Kamenskiy Alexey, Seas Andreas, Bowen Grant, Deegan Paul, Desyatova Anastasia, Bohlim Nick, Poulson William, MacTaggart Jason
Dept of Surgery, University of Nebraska Medical Center, Omaha, NE, United States.
Dept of Chemical Engineering, University of Maryland, Baltimore County, MD, United States.
Acta Biomater. 2016 Mar 1;32:231-237. doi: 10.1016/j.actbio.2016.01.002. Epub 2016 Jan 5.
In situ longitudinal (axial) pre-stretch (LPS) plays a fundamental role in the mechanics of the femoropopliteal artery (FPA). It conserves energy during pulsation and prevents buckling of the artery during limb movement. We investigated how LPS is affected by demographics and risk factors, and how these patient characteristics associate with the structural and physiologic features of the FPA. LPS was measured in n=148 fresh human FPAs (14-80 years old). Mechanical properties were characterized with biaxial extension and histopathological characteristics were quantified with Verhoeff-Van Gieson Staining. Constitutive modeling was used to calculate physiological stresses and stretches which were then analyzed in the context of demographics, risk factors and structural characteristics. Age had the strongest negative effect (r=-0.812, p<0.01) on LPS and could alone explain 66% of LPS variability. Male gender, higher body mass index, hypertension, diabetes, coronary artery disease, dyslipidemia and tobacco use had negative effects on LPS, but only the effect of tobacco was not associated with aging. FPAs with less pre-stretch had thicker medial layers, but thinner intramural elastic fibers with less dense and more fragmented external elastic laminae. Elastin degradation was associated with decreased physiological tethering force and longitudinal stress, while circumferential stress remained constant. FPA wall pathology was negatively associated with LPS (r=-0.553, p<0.01), but the effect was due primarily to aging. LPS in the FPA may serve as an energy reserve for adaptive remodeling. Reduction of LPS due to degradation and fragmentation of intramural longitudinal elastin during aging can be accelerated in tobacco users.
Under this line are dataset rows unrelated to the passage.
-- ==== Sys2Proof/Machine/Real.lean ====
section
/-! DEFINITION. Square roots and bounds of real functions in fixed point, with which the results that R175 bounds are
tested, and 2*pi for frred (R177). A number here is an integer count of 2^-P. -/
namespace Sys2Proof.Machine

/-- The integer square root of n, one bit of the root per step from bit k-1 down. -/
def isqrt (n : Nat) : (k r : Nat) → Nat
  | 0, r => r
  | k + 1, r => isqrt n k (if (r + 2 ^ k) * (r + 2 ^ k) ≤ n then r + 2 ^ k else r)

/-- The precision of the bounds below: 240 bits under the point. -/
def realP : Nat := 240
def one : Int := 2 ^ realP
def fmulP (a b : Int) : Int := Int.fdiv (a * b) one

/-- The sum of x^n / n! from a term on (n counts up). -/
def expSeries (x : Int) : (fuel n : Nat) → (term acc : Int) → Int
  | 0, _, _, acc => acc
  | f + 1, n, t, acc =>
    let t1 := Int.fdiv (fmulP t x) n
    expSeries x f (n + 1) t1 (acc + t1)

/-- exp(x) for |x| at most 1. -/
def expP (x : Int) : Int := expSeries x 60 1 one one

/-- The sum of z^(2n+1)/(2n+1), alternating in sign when `alt`. -/
def atanSeries (z2 : Int) (alt : Bool) : (fuel n : Nat) → (pow acc : Int) → Int
  | 0, _, _, acc => acc
  | f + 1, n, p, acc =>
    let t := Int.fdiv p (2 * n + 1 : Nat)
    atanSeries z2 alt f (n + 1) (fmulP p z2) (if alt && n % 2 == 1 then acc - t else acc + t)

/-- ln(num/den) for num/den from 1 up to 2. -/
def lnP (num den : Nat) : Int :=
  let z := Int.fdiv (((num : Int) - den) * one) (num + den : Nat)
  2 * atanSeries (fmulP z z) false 80 0 z 0
def ln2P : Int := lnP 2 1

/-- atan(1/k) as a count of 2^-p. -/
def atanInv (k : Nat) : (fuel n : Nat) → (pow acc : Int) → Int
  | 0, _, _, acc => acc
  | f + 1, n, p, acc =>
    let t := Int.fdiv p (2 * n + 1 : Nat)
    atanInv k f (n + 1) (Int.fdiv p (k * k : Nat)) (if n % 2 == 1 then acc - t else acc + t)
/-- pi as a count of 2^-p, to within a few units (Machin's formula). -/
def piFix (p terms : Nat) : Int :=
  let s : Int := 2 ^ p
  4 * (4 * atanInv 5 terms 0 (Int.fdiv s 5) 0 - atanInv 239 terms 0 (Int.fdiv s 239) 0)
def piP : Int := piFix realP 60

/-- The sum of the sine series from a term on: the terms of odd power, alternating. -/
def sinSeries (x2 : Int) : (fuel n : Nat) → (term acc : Int) → Int
  | 0, _, _, acc => acc
  | f + 1, n, t, acc =>
    let t1 := -Int.fdiv (fmulP t x2) ((n + 1) * (n + 2) : Nat)
    sinSeries x2 f (n + 2) t1 (acc + t1)
/-- sin(x) and cos(x) for |x| up to pi. -/
def sinP (x : Int) : Int := sinSeries (fmulP x x) 50 1 x x
def cosP (x : Int) : Int := sinSeries (fmulP x x) 50 0 one one

/-- (-1)^neg m 2^e as a count of 2^-P, rounded down. -/
def toP (n : Bool) (m : Nat) (e : Int) : Int :=
  let x : Int := if n then -(m : Int) else m
  match e + realP with
  | .ofNat k => x * 2 ^ k
  | .negSucc k => Int.fdiv x (2 ^ (k + 1))

def pow2P (x : Int) (k : Int) : Int :=
  match k with
  | .ofNat j => x * 2 ^ j
  | .negSucc j => Int.fdiv x (2 ^ (j + 1))

/-- 2^x for x given as a count of 2^-P. -/
def exp2P (x : Int) : Int :=
  let i := Int.fdiv x one
  pow2P (expP (fmulP (x - i * one) ln2P)) i

/-- tanh(x) for x not negative: (1 - u)/(1 + u) with u = exp(-2x). -/
def tanhP (x : Int) : Int :=
  if x > 128 * one then one - 1
  else
    let u0 := expP (Int.fdiv (-2 * x) 256)
    let sq := fun (a : Int) => fmulP a a
    let u := sq (sq (sq (sq (sq (sq (sq (sq u0)))))))
    Int.fdiv ((one - u) * one) (one + u)

/-- How far the fixed-point values above may be from the real ones, in units of 2^-P. -/
def realErr : Int := 2 ^ 40

end Sys2Proof.Machine
end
This work studies in situ longitudinal pre-stretch (LPS) in the human femoropopliteal artery. LPS has a fundamental role in arterial mechanics, but is rather poorly studied due to lack of direct in vivo measurement method. We have investigated LPS in the n=148 human femoropopliteal arteries in the context of subject demographics and risk factors, and structural and physiologic characteristics of the artery. Our results demonstrate that LPS reduces with age due to degradation and fragmentation of intramural elastin. LPS may serve as an energy reserve for adaptive remodeling, and reduction of LPS can be accelerated in tobacco users.
原位纵向(轴向)预拉伸(LPS)在股腘动脉(FPA)力学中起基本作用。它在脉动过程中保存能量,并在肢体运动时防止动脉发生屈曲。我们研究了LPS如何受到人口统计学因素和危险因素的影响,以及这些患者特征如何与FPA的结构和生理特征相关联。在n = 148条新鲜人体FPA(年龄14 - 80岁)中测量了LPS。通过双轴拉伸表征力学性能,并用Verhoeff - Van Gieson染色对组织病理学特征进行量化。采用本构模型计算生理应力和拉伸,然后在人口统计学、危险因素和结构特征的背景下进行分析。年龄对LPS具有最强的负面影响(r = - 0.812,p < 0.01),且单独就能解释LPS变异性的66%。男性、较高的体重指数、高血压、糖尿病、冠状动脉疾病、血脂异常和吸烟对LPS有负面影响,但只有吸烟的影响与衰老无关。预拉伸较小的FPA中膜层较厚,但壁内弹性纤维较薄,外弹性膜密度较低且更破碎。弹性蛋白降解与生理束缚力和纵向应力降低相关,而周向应力保持不变。FPA壁病理学与LPS呈负相关(r = - 0.553,p < 0.01),但其影响主要归因于衰老。FPA中的LPS可能作为适应性重塑的能量储备。在衰老过程中,由于壁内纵向弹性蛋白的降解和破碎导致的LPS降低在吸烟者中可能会加速。
本研究探讨了人体股腘动脉中的原位纵向预拉伸(LPS)。LPS在动脉力学中起基本作用,但由于缺乏直接的体内测量方法,对其研究较少。我们在n = 148条人体股腘动脉中,结合受试者人口统计学和危险因素以及动脉的结构和生理特征,对LPS进行了研究。我们的结果表明,由于壁内弹性蛋白的降解和破碎,LPS随年龄降低。LPS可能作为适应性重塑的能量储备,并且在吸烟者中LPS的降低可能会加速。